“Big Players in Tech Join Forces to Condemn Apple’s Abuse of the DMA, Penning Letter to EC”

Apple’s new DMA rules have been widely criticized by developers and tech companies including also Meta, Mozilla, and Microsoft. In the new letter, 34 companies and associations across a variety of sectors are asking the E.C. Plus, because of the new fee structure, and the Core Technology Fee, it’s clear that few will agree to the DMA terms, the companies said. Apple, meanwhile, also published a whitepaper today that outlines its solutions to address the changes the DMA requires to commissions and payments. In response to the companies’ letter, an EC spokesperson told TechCrunch that the six-month deadline for Big Tech gatekeepers, like Apple, was there for a reason.

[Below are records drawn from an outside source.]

-- ==== Sys2Proof/Machine/State.lean ====
section
/-! DEFINITION. The state of the machine as plain data: the block's own state (R20 to R37), the device memory behind its
port (R50), the link, and the model's own fields (the agents' turns, the ports' pending answers and readiness, the
transaction log). -/

namespace Sys2Proof.Machine

/-- The nine values of `s.st` (R21). -/
inductive FramerState where
  | sync1 | sync2 | hdr | payload | csum | drain | verify | dispatch | respond
  deriving DecidableEq, Repr

/-- The four values of `s.run` (R32). -/
inductive RunStatus where
  | idle | running | failed | faulted
  deriving DecidableEq, Repr

/-- The direction of a device-memory transaction (R200). -/
inductive AccessDir where
  | read | write
  deriving DecidableEq, Repr

/-- The reason `MemFault(addr, dir)` of R200. -/
structure MemFault where
  addr : Word
  dir  : AccessDir
  deriving DecidableEq, Repr

/-- The 6-byte header latch `s.hdr` (R23): cmd id, flags, then the 4 length bytes. -/
structure Header where
  cmd   : Byte
  flags : Byte
  len0  : Byte
  len1  : Byte
  len2  : Byte
  len3  : Byte
  deriving DecidableEq, Repr

/-- One slot of the allocation table (R30). -/
structure Slot where
  addr : Word
  size : Word
  used : Bool
  deriving DecidableEq, Repr

/-- What the lookup engine's last operation answered (R93). -/
inductive TrackerResult where
  | noResult | ok | tableFull | found | notFound
  | bit (b : Bool)
  deriving DecidableEq, Repr

/-- What the last `start()` returned (R220). -/
inductive StartResult where
  | noResult | started | startFailed | alreadyRunning | notPossible
  deriving DecidableEq, Repr

/-- The two pools of R220: "preferring a larger/slower memory pool, falling back to a smaller/faster one". -/
inductive Pool where
  | large | small
  deriving DecidableEq, Repr

/-- The error and status codes of R76, by name. -/
inductive ErrCode where
  | ok | checksum | unknownCmd | malformed | alloc | invalidAddr | cacheSync
  deriving DecidableEq, Repr

/-- One completed transaction on a port (R54 to R58, R220), with its answer. -/
inductive PortTxn where
  /-- `AllocPort.alloc(size, caps, align) -> answer` (R54). -/
  | alloc (size caps align answer : Word)
  /-- `AllocPort.free(addr)` (R54). -/
  | free (addr : Word)
  /-- `MemWrite(addr, n, data)` (R58). -/
  | memWrite (addr : Word) (data : Bytes)
  /-- `MemRead(addr, n) -> data` (R58). -/
  | memRead (addr : Word) (data : Bytes)
  /-- A device-memory transaction of `n` bytes that ended in a fault (R58). -/
  | memFault (addr : Word) (dir : AccessDir) (n : Nat)
  /-- `CachePort.lineSize() -> answer` (R56). -/
  | lineSize (answer : Option Word)
  /-- `CachePort.sync(start, len) -> ok | fail` (R56). -/
  | sync (start len : Nat) (ok : Bool)
  /-- `ExecPort.call(addr) -> r` (R55); `none`: the callee never returns. -/
  | execCall (addr : Word) (result : Option Word)
  /-- `HeapPort.info()` (R57). -/
  | heapInfo (answer : HeapCounters)
  /-- `bufAlloc(size, pool)` (R220). -/
  | bufAlloc (size : Word) (pool : Pool) (ok : Bool)
  /-- The release of a buffer obtained by a start that failed (R220). -/
  | bufRelease (size : Word)
  deriving DecidableEq, Repr

/-- The answers that the external collaborators have ready, per port, the next one first. Where a list is empty the
answer is the free value of `Config` at the state's draw counter (log entry 2). -/
structure Answers where
  /-- The allocator's addresses (R54). -/
  allocs  : List Word
  /-- The line-size query's answers (R56). -/
  lines   : List (Option Word)
  /-- Whether each sync succeeds (R56). -/
  syncs   : List Bool
  /-- What each Exec callee does (R55, R66). -/
  execs   : List ExecAnswer
  /-- The heap counters (R57). -/
  heaps   : List HeapCounters
  /-- Whether the platform serves each device-memory transaction (R58). -/
  served  : List Bool
  /-- Whether each buffer allocation succeeds (R220). -/
  buffers : List Bool
  /-- Whether each byte offered to a full queue is dropped (R31). -/
  drops   : List Bool
  deriving DecidableEq, Repr

/-- The five ports through which the worker reaches the outside (R54 to R58). -/
inductive Port where
  | allocator | exec | cache | heap | memory
  deriving DecidableEq, Repr

/-- Whether each port can answer its next transaction (R12). -/
structure Ready where
  allocator : Bool
  exec      : Bool
  cache     : Bool
  heap      : Bool
  memory    : Bool
  deriving DecidableEq, Repr

/-- How far the dispatched command has come, between two of its port transactions (R12, R62). -/
inductive Progress where
  /-- No transaction of the command is done. -/
  | fresh
  /-- ALLOC with the table full, or FREE with the entry gone: the allocator is to be told to free `a` (R154, R155). -/
  | release (a : Word)
  /-- WRITEMEM after its `MemWrite`: the line size is to be queried (R156, R182). -/
  | written
  /-- WRITEMEM after its line-size query, with the line size in use: the sync is to be issued (R182). -/
  | lineKnown (S : Word)
  deriving DecidableEq, Repr

/-- Which agent moves next (R199, R204), with what the outside world brings when the move is its own. -/
inductive Turn where
  /-- The engine worker takes its step, or waits. -/
  | worker
  /-- The producer offers the next byte of the link. -/
  | producer
  /-- The host writes one byte on the link. -/
  | hostSend (b : Byte)
  /-- The host reads one byte of the output stream. -/
  | hostRecv
  /-- The platform calls `start()` (R220). -/
  | start
  /-- A port becomes able to answer, or unable (R12). -/
  | port (p : Port) (ready : Bool)
  /-- Power-on or external reset (R224); the stores are what the platform leaves in device memory. -/
  | powerOn (stores : List (Word × Byte))
  deriving DecidableEq, Repr

/-- Device memory: a list of (address, byte) pairs, addresses strictly rising, no entry equal to what an unlisted address
reads as. -/
abbrev Memory := List Host.Cell

/-- The whole state. -/
structure State where
  /-- The configuration values (R34), read-only. -/
  cfg        : Config
  /-- `s.run`, the engine status register (R32). -/
  run        : RunStatus
  /-- `s.fault` and `s.why` (R35): clear, or set with its reason. -/
  why        : Option MemFault
  /-- `MAX_PAYLOAD`, fixed at start (R34, R223). -/
  maxPayload : Word
  /-- `s.st`, the framer state register (R21). -/
  st         : FramerState
  /-- `s.idx`, the byte index within the current field (R22). -/
  idx        : Nat
  /-- `s.hdr`, the header latch (R23). -/
  hdr        : Header
  /-- `s.acc`, the checksum accumulator (R24). -/
  acc        : Half
  /-- `s.rcs`, the received-checksum register (R25). -/
  rcs        : Half
  /-- `s.drain`, the drain counter, an exact natural (R26). -/
  drain      : Nat
  /-- `s.tcmd` of the response register (R27). -/
  tcmd       : Byte
  /-- `s.tflags` of the response register (R27, R33). -/
  tflags     : Byte
  /-- The length of `s.tpay`, which stands in the transmit buffer (R27, R29). -/
  tlen       : Nat
  /-- `s.rxbuf`, the receive buffer (R28). -/
  rxbuf      : Bytes
  /-- `s.txbuf`, the transmit buffer (R29). -/
  txbuf      : Bytes
  /-- `T[0..TABLE_CAPACITY)`, the allocation table (R30). -/
  table      : List Slot
  /-- `s.q`, the input queue, oldest byte first (R31). -/
  q          : Bytes
  /-- The address of an Exec callee that has been entered and never returns (R55, R201). -/
  hung       : Option Word
  /-- How far the dispatched command has come (R12, R62). -/
  phase      : Progress
  /-- Device memory behind its port, as the data path sees it (R50, R58). -/
  mem        : Memory
  /-- The older contents of device memory: each (address, byte) pair that a store overwrote (R51, R64). -/
  past       : List Host.Cell
  /-- The addresses stored to since the last good sync of them, where an instruction fetch may see older contents (R64). -/
  dirty      : List Nat
  /-- A request standing at the lookup engine's port (R93). -/
  treq       : Option TrackerRequest
  /-- The lookup engine's answer to its last request (R93). -/
  tres       : TrackerResult
  /-- The answer of the last `start()` (R220). -/
  startRes   : StartResult
  /-- The bytes on the link that the producer has not yet offered, oldest first (R204). -/
  link       : Bytes
  /-- The bytes emitted by `TxPush` that the host has not yet read, oldest first (R112). -/
  out        : Bytes
  /-- The agents' coming moves (R199). The model's own field. -/
  turns      : List Turn
  /-- The ports' pending answers (R54 to R58). The model's own field. -/
  ans        : Answers
  /-- How many answers have been drawn: the argument of the free values. The model's own field. -/
  draws      : Nat
  /-- The port transactions done so far, oldest first (R62). The model's own field. -/
  log        : List PortTxn
  /-- Which ports can answer (R12). The model's own field. -/
  ready      : Ready
  /-- How many moves the producer makes before the worker's next, while both can move (R199, R231). The model's own field. -/
  lead       : Nat
  deriving DecidableEq, Repr

/-- Why the machine stops with a fault. -/
inductive Fault where
  /-- Raised by the worker's step in every state whose fault mark is set: "no agent of the block steps again" (R200).
  Safe: the spec itself ends the run here. -/
  | memFault (addr : Word) (dir : AccessDir)
  deriving DecidableEq, Repr

/-- Why the model gives a step no meaning. -/
inductive Refusal where
  /-- An instruction without a meaning in `exec`. No arm raises it. Safe: nothing is claimed of such an instruction. -/
  | notModelled (mnemonic : String)
  /-- Raised by `start()` under a configuration that R223 makes "a configuration error, not a behaviour", that breaks a
  lower bound of R8, R31 or R180, or that gives two commands one id (R73). Safe: nothing is claimed of such a machine. -/
  | badConfiguration
  deriving DecidableEq, Repr

/-- No port has an answer ready. -/
def Answers.nothing : Answers := ⟨[], [], [], [], [], [], [], []⟩

/-- Every port can answer. -/
def Ready.all : Ready := ⟨true, true, true, true, true⟩

/-- The machine right after power-on: `s.run = IDLE`, the fault mark clear (R32, R35, R224), memory with nothing listed.
R37 leaves the other registers unspecified; the values here are named in log entry 3. -/
def State.reset : State where
  cfg        := standardConfig
  run        := .idle
  why        := none
  maxPayload := 0
  st         := .sync1
  idx        := 0
  hdr        := ⟨0, 0, 0, 0, 0, 0⟩
  acc        := 0
  rcs        := 0
  drain      := 0
  tcmd       := 0
  tflags     := 0
  tlen       := 0
  rxbuf      := []
  txbuf      := []
  table      := []
  q          := []
  hung       := none
  phase      := .fresh
  mem        := []
  past       := []
  dirty      := []
  treq       := none
  tres       := .noResult
  startRes   := .noResult
  link       := []
  out        := []
  turns      := []
  ans        := Answers.nothing
  draws      := 0
  log        := []
  ready      := .all
  lead       := 0

end Sys2Proof.Machine
end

Multiple top developers, including Epic Games, Spotify, Proton, 37Signals, and other notable names have expressed their disapproval of Apple’s recent changes to comply with the European Union’s new Digital Markets Act (DMA). In fact, in a formal letter addressed to the European Commission, these companies have collectively called out Apple for making a mockery of the new law and urged swift action to protect developers.

The DMA rules from Apple have received widespread criticism from developers and tech companies such as Meta, Mozilla, and Microsoft. Rather than creating a fairer playing field for developers to compete with Apple’s App Store, Apple has found a way to comply with the regulations while still not aligning with its purpose. Of note, Apple added a Core Technology Fee for developers using the DMA rules, requiring them to pay Apple €0.50 for each first annual install per year over a 1 million threshold. This has been a major setback for potential competitors who were hoping to establish their own app stores or distribute their apps outside of Apple’s ecosystem to avoid paying commissions.

In their letter, a collective of 34 companies and associations spanning various sectors have called on the European Commission to intervene.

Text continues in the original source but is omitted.